In Northeast Oklahoma



Harvest Moon- Oct 2017 by Peeb-USA, on Flickr


----------



## snowbear (Oct 6, 2017)

I like this - nicely done.

Flickr says 700mm with a 500mm max zoom - Teleconverter?


----------



## Derrel (Oct 6, 2017)

GOOD moon shot, Peeb!!! We were amazed by the harvest moon's beauty out west here too.


----------



## Peeb (Oct 6, 2017)

Looks like Halloween is around the corner!


----------



## Peeb (Oct 6, 2017)

snowbear said:


> I like this - nicely done.
> 
> Flickr says 700mm with a 500mm max zoom - Teleconverter?


Yep- 1.4x. I love it.


----------



## snowbear (Oct 6, 2017)

On my long list.


----------



## RowdyRay (Oct 6, 2017)

Very nice! 

Raining and cloudy here. When I finally got to see it, it was like any other full moon.


----------



## WesternGuy (Oct 7, 2017)

Very nice.  I like the silhouettes against the moon.

WesternGuy


----------



## smoke665 (Oct 7, 2017)

Fabulous shot. The leaf silhouettes really add to the drama.


----------



## GDHLEWIS (Oct 7, 2017)

Nice one, wouldn't have thought to do that. May have to borrow the idea in future 

May the journey continue


----------



## baturn (Oct 7, 2017)

Very nice!


----------



## Low_Sky (Oct 7, 2017)

Nice one, Peeb!


Sent from my iPhone using Tapatalk


----------



## Peeb (Oct 7, 2017)

RowdyRay said:


> Very nice!
> 
> Raining and cloudy here. When I finally got to see it, it was like any other full moon.

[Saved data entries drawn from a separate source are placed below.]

-- ==== Sys2Proof/Machine/Arbiters.lean ====
section
/-! DEFINITION. The four arbiters (R375 to R383) and the lock table (R384 to R391). The chip's own engines take and
release their locks within one command, so no lock of theirs is held between commands (log entry 15, DESIGN CHOICE). -/

namespace Sys2Proof.Machine

/-! ## Arbiters -/

/-- Arbiter a. -/
def State.arbiter (s : State) (a : Nat) : Arbiter := s.arb.arbiters.getD a ⟨0, 0, 0, [], [], 0, 0, 0, [], []⟩

/-- Change arbiter a. -/
def State.updArbiter (s : State) (a : Nat) (f : Arbiter → Arbiter) : State :=
  { s with arb := { s.arb with arbiters := s.arb.arbiters.set a (f (s.arbiter a)) } }

/-- Paths of an arbiter (R375). -/
def arbPaths (a : Nat) : Nat := [32, 1, 16, 1].getD a 0

/-- Island whose clock an arbiter counts (R375). -/
def arbIsland (a : Nat) : Nat := [5, 5, 7, 3].getD a 5

/-- Its island clock against the timebase: 1.2 GHz or 1.0 GHz to 800 MHz (R375). -/
def arbRate (a : Nat) : Nat × Nat := if a < 2 then (3, 2) else (5, 4)

/-- An arbiter's clock in this cycle of the timebase. -/
def State.arbNow (s : State) (a : Nat) : Nat := max (s.arbiter a).clock (s.cycle * (arbRate a).1 / (arbRate a).2)

/-- An arbiter's clock, and with it the timebase, comes to stand at a cycle of it, where it does not stand later. -/
def State.arbTickTo (s : State) (a clock : Nat) : State :=
  let c := max (s.arbNow a) clock
  (s.updArbiter a fun x => { x with clock := c }).tickTo (c * (arbRate a).2 / (arbRate a).1)

/-- Window length in force (R392). -/
def State.windowLength (s : State) (a : Nat) : Nat := 2 ^ max 8 (min 16 (s.getA (ARB_A_CTL_WINDOW_LOG2 a)))

/-- Class in force of a port: 0 iron, 1 copper, 2 tin (R392). -/
def State.portClass (s : State) (a p : Nat) : Nat := min 2 (s.getA (ARB_PORT_CFG_CLASS a p))

/-- Share in force of a port; 0 acts as 1 (R392). -/
def State.portShare (s : State) (a p : Nat) : Nat := max 1 (s.getA (ARB_PORT_CFG_SHARE a p))

/-- TIN_HOLD in force (R392). -/
def State.tinHold (s : State) (a : Nat) : Nat := max 64 (min 1024 (s.getA (ARB_A_CTL_TIN_HOLD a)))

/-- Requests that target a path, oldest first; among equally old the lower port first. -/
def Arbiter.forPath (x : Arbiter) (path : Nat) : List ArbReq := x.reqs.filter fun r => r.path = path

/-- The oldest of some requests, the lower port on a tie (R377). -/
def oldest (l : List ArbReq) : Option ArbReq :=
  l.foldl (fun o r => match o with
    | none => some r
    | some q => if r.at_ < q.at_ ∨ (r.at_ = q.at_ ∧ r.port < q.port) then some r else some q) none

/-- The next request of a round-robin after the port granted last: the lowest distance above it. -/
def roundRobin (last : Nat) (l : List ArbReq) : Option ArbReq :=
  l.foldl (fun o r => match o with
    | none => some r
    | some q =>
      let d (x : ArbReq) := (x.port + 36 - last - 1) % 36
      if d r < d q ∨ (d r = d q ∧ r.at_ < q.at_) then some r else some q) none

/-- The tin request of most credit left, the lowest port on a tie (R377). -/
def mostCredit (credit : List Nat) (l : List ArbReq) : Option ArbReq :=
  l.foldl (fun o r =>
    if credit.getD r.port 0 = 0 then o
    else match o with
    | none => some r
    | some q =>
      let cr := credit.getD r.port 0
      let cq := credit.getD q.port 0
      if cr > cq ∨ (cr = cq ∧ (r.port < q.port ∨ (r.port = q.port ∧ r.at_ < q.at_))) then some r else some q) none

/-- How a request came to be granted (R377). -/
inductive GrantKind where
  | iron
  | longest
  | copper
  | tin
  | leftover
deriving DecidableEq, Repr
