-- ==== Sys2Proof/Machine/Blocks.lean ====
section
/-! DEFINITION. The blocks of the carrier link (R263 to R268, R273, R276, R284, R287), the scrambler, the test patterns (R291) and
how the slots of a carrier's two lanes are filled. -/

namespace Sys2Proof.Machine

/-! ## Block contents -/

/-- A control block of a type, with its content in bits 63:8. -/
def ctlBlock (kind content : Nat) : Block := ⟨true, BitVec.ofNat 64 (content * 256 + kind)⟩

/-- A data block. -/
def dataBlock (v : Nat) : Block := ⟨false, BitVec.ofNat 64 v⟩

/-- IDLE. -/
def idleBlock : Block := ctlBlock 0x1E 0

/-- FILL. -/
def fillBlock : Block := ctlBlock 0x2D 0

/-- The block types defined (R264). -/
def blockTypes : List Nat := [0x1E, 0x2D, 0x33, 0x4B, 0x55, 0x66, 0x78]

/-- One bit of CRC-8 with polynomial 0x07. -/
def crc8Bit (c : BitVec 8) : BitVec 8 := if c.getLsbD 7 then (c <<< 1) ^^^ 7#8 else c <<< 1

/-- CRC-8 of R268: initial value 0. -/
def crc8 (l : List Byte) : BitVec 8 :=
  l.foldl (fun c b => crc8Bit (crc8Bit (crc8Bit (crc8Bit (crc8Bit (crc8Bit (crc8Bit (crc8Bit (c ^^^ b.setWidth 8))))))))) 0

/-- Withhold block i: one flag per die-row from 52 i. -/
def withholdBlock (l : List (Nat × Nat)) (i : Nat) : Block :=
  let flags := ((l.map fun z => 6 * z.1 + z.2).eraseDups.filter fun k => k / 52 = i).map fun k => 2 ^ (k % 52)
  let v := i * 2 ^ 52 + flags.sum
  dataBlock ((crc8 (leBytes 7 v)).toNat * 2 ^ 56 + v)

/-- The marker group of a marker (R268). -/
def Marker.blocks (m : Marker) : List Block :=
  let v := bit (!m.withhold.isEmpty) * 2 ^ 35 + bit m.discard * 2 ^ 34 + m.kind % 4 * 2 ^ 32 + unsigned 32 m.epoch
  ctlBlock 0x33 ((crc8 (leBytes 6 v)).toNat * 2 ^ 48 + v)
    :: (if m.withhold.isEmpty then [] else [0, 1, 2].map (withholdBlock m.withhold))

/-- Content bytes of a block: bits 63:8 of a control block, all of a data block. -/
def Block.content (b : Block) : List Byte :=
  if b.control then leBytes 7 (b.payload.toNat / 256) else leBytes 8 b.payload.toNat

/-- Row block, group mask and group blocks of a row (R284). -/
def RowBlock.blocks (r : RowBlock) : List Block :=
  let groups := (List.range 33).filter fun g => r.data.any fun x => x.1 / 32 = g
  let mask := (groups.map fun g => 2 ^ g).sum
  let group (g : Nat) : Nat := ((r.data.filter fun x => x.1 / 32 = g).map fun x => x.2 * 4 ^ (x.1 % 32)).sum
  dataBlock (r.dly.toNat * 2 ^ 13 + r.delay * 8 + r.row) :: dataBlock mask :: groups.map fun g => dataBlock (group g)

/-- A frame (R284): per local die its strobe width and pre-fire pulse, and the rows that have data. -/
def frameOf (line : Int) (dies : List (Nat × Nat)) (rows : List RowBlock) : List Block :=
  let die (x : (Nat × Nat) × Nat) : List Block :=
    let rs := rows.filter fun r => r.die = x.2
    let flags := (rs.map fun r => 2 ^ r.row).sum
    dataBlock (x.1.2 * 2 ^ 23 + x.1.1 * 2 ^ 12 + flags * 64 + x.2) :: rs.flatMap RowBlock.blocks
  let body := dies.zipIdx.flatMap die
  let head := ctlBlock 0x4B ((body.length + 1) * 2 ^ 32 + unsigned 32 line)
  let crc := crc32c ((head :: body).flatMap Block.content)
  head :: body ++ [dataBlock crc.toNat]

/-- A message's blocks: its MSG block and data blocks (R287). -/
def msgBlocks (kind seq : Nat) (body : List Nat) : List Block :=
  ctlBlock 0x55 (kind + body.length * 2 ^ 8 + seq * 2 ^ 16) :: body.map dataBlock

/-- An ECHO request (R276). -/
def echoBlock (tag : Nat) : Block := ctlBlock 0x78 (tag * 2 ^ 8)

/-! ## Bits on the lane (R263, R291) -/

/-- Scramble payload bits, the low first: each leaves XORed with the bits sent 39 and 58 before it. -/
def scramble : Nat → BitVec 58 → Nat → Nat × BitVec 58
  | 0, x, _ => (0, x)
  | n + 1, x, v =>
    let b := (decide (v % 2 = 1) != x.getLsbD 38) != x.getLsbD 57
    let r := scramble n ((x <<< 1) ||| BitVec.ofNat 58 (bit b)) (v / 2)
    (bit b + 2 * r.1, r.2)

/-- Order and tap of a test pattern's polynomial. -/
def prbsTaps : Nat → Nat × Nat
  | 1 => (7, 6)
  | 2 => (15, 14)
  | _ => (31, 28)

/-- The next n bits of a test pattern, the first in bit 0, and the generator after them. -/
def prbsBits (pattern : Nat) : Nat → BitVec 31 → Nat × BitVec 31
  | 0, x => (0, x)
  | n + 1, x =>
    let t := prbsTaps pattern
    let b := x.getLsbD (t.1 - 1) != x.getLsbD (t.2 - 1)
    let r := prbsBits pattern n ((x <<< 1) ||| BitVec.ofNat 31 (bit b))
    (bit b + 2 * r.1, r.2)

/-- Block slots of a lane that have begun by a cycle: 390,625,000 a second against 800,000,000 cycles (R261; log entry 128, DESIGN CHOICE). -/
def slotAt (cycle : Nat) : Nat := cycle * 125 / 256

/-- Cycle in which a slot begins. -/
def slotCycle (slot : Nat) : Nat := ceilDiv (slot * 256) 125

/-- What decides how a lane fills a slot: its state (R272), its TRAIN block, the pattern of its test (R291), log2 of the interval of
continuous errors or none (R292), and blocks per FILL. -/
structure LaneEnv where
  state : Nat
  train : Block
  pattern : Option Nat
  rate : Option Nat
  period : Nat
deriving DecidableEq, Repr

/-- The block of a slot, and the lane after it (R264, R266, R267, R272). -/
def Lane.fill (x : Lane) (e : LaneEnv) (slot : Nat) : Block × Lane :=
  match x.front with
  | b :: r => (b, { x with front := r })
  | [] =>
    if slot / e.period ≠ x.filled / e.period then (fillBlock, { x with filled := slot })
    else if e.state = 1 || e.state = 2 then (if slot % 16 = 0 then e.train else idleBlock, x)
    else
      match x.body with
      | b :: r =>
        let echo := b.control && b.payload.toNat % 256 = 0x78
        (b, { x with
          body := r
          requests := if echo then x.requests ++ [(b.payload.toNat / 2 ^ 16 % 2 ^ 16, slotCycle slot)] else x.requests })
      | [] => (idleBlock, x)

/-- The 66 bits of a block: its sync header in bits 1:0, invalid where an error is injected, and its scrambled payload. -/
def Lane.code (x : Lane) (b : Block) : Nat × Lane :=
  let r := scramble 64 x.scrambler b.payload.toNat
  let head := if 0 < x.badHeaders then 0 else if b.control then 2 else 1
  (head + 4 * r.1, { x with scrambler := r.2, badHeaders := x.badHeaders - 1 })

/-- The errors injected into the 66 bits of a slot (R292). -/
def errorMask (x : Lane) (rate : Option Nat) (slot : Nat) : BitVec 66 :=
  let each : BitVec 66 := match rate with
    | none => 0
    | some r => BitVec.ofNat 66 (((List.range 66).filter fun i => (66 * slot + i) % 2 ^ r = 0).map fun i => 2 ^ i).sum
  each ^^^ (if x.flip then 1 else 0)

/-- The bits a lane sends in a slot, and the lane after them. -/
def Lane.send (x : Lane) (e : LaneEnv) (slot : Nat) : BitVec 66 × Lane :=
  let r : Nat × Lane := match e.pattern with
    | some p =>
      let g := prbsBits p 66 x.generator
      (g.1, { x with generator := g.2 })
    | none =>
      let f := x.fill e slot
      f.2.code f.1
  (BitVec.ofNat 66 r.1 ^^^ errorMask x e.rate slot, { r.2 with flip := false })

/-- A frame or message as one lane sends it: an injected error inverts a bit of a frame's first data block. -/
def Lane.take (x : Lane) (frame : Bool) (l : List Block) : Lane :=
  if frame && 0 < x.badFrames then
    let spoil (b : Block × Nat) : Block := if b.2 = 1 then { b.1 with payload := b.1.payload ^^^ 1 } else b.1
    { x with body := l.zipIdx.map spoil, badFrames := x.badFrames - 1 }
  else { x with body := l }

/-- Deal blocks alternately: those at even places, and those at odd ones (R277). -/
def deal {α : Type} : List α → List α × List α
  | [] => ([], [])
  | x :: r => let q := deal r; (x :: q.2, q.1)

/-- A carrier with its two lanes and what they have sent. -/
structure LinkTx where
  carrier : Carrier
  even : Lane
  odd : Lane
  evenOut : List (BitVec 66)
  oddOut : List (BitVec 66)
deriving DecidableEq, Repr

/-- The next frame or message begins once both lanes are through with the one before (R277, R287). -/
def LinkTx.begin (x : LinkTx) (lanes : Nat) (stripe : Bool) : LinkTx :=
  match x.carrier.items with
  | [] => x
  | i :: r =>
    let busy := (lanes % 2 = 1 && !x.even.body.isEmpty) || (2 ≤ lanes && !x.odd.body.isEmpty)
    if busy || lanes = 0 then x
    else
      let frame := i.line.isSome
      let parts := if frame && stripe && lanes = 3 then deal i.blocks else (i.blocks, i.blocks)
      { x with
        carrier := { x.carrier with items := r, line := i.line }
        even := if lanes % 2 = 1 then x.even.take frame parts.1 else x.even
        odd := if 2 ≤ lanes then x.odd.take frame parts.2 else x.odd }

/-- Fill n slots of both lanes of a carrier; bit k of `lanes` tells whether lane 2n + k carries traffic. -/
def LinkTx.run (lanes : Nat) (stripe : Bool) (e o : LaneEnv) : Nat → LinkTx → LinkTx
  | 0, x => x
  | n + 1, x =>
    let x := x.begin lanes stripe
    let a := x.even.send e x.carrier.slot
    let b := x.odd.send o x.carrier.slot
    LinkTx.run lanes stripe e o n { x with
      carrier := { x.carrier with slot := x.carrier.slot + 1 }
      even := a.2, odd := b.2, evenOut := a.1 :: x.evenOut, oddOut := b.1 :: x.oddOut }

end Sys2Proof.Machine
end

Yeah- it loses color as it rises...


----------



## crimbfighter (Oct 8, 2017)

Great shot!


----------



## FITBMX (Oct 10, 2017)

The moon has been incredible lately, and you did a great job on the photo!


----------



## GWWhite (Oct 29, 2017)

We missed it here too thanks to rain. Great shot!


----------



## Peeb (Oct 29, 2017)

Thanks to all who have been kind enough to comment. I was pleased with myself


----------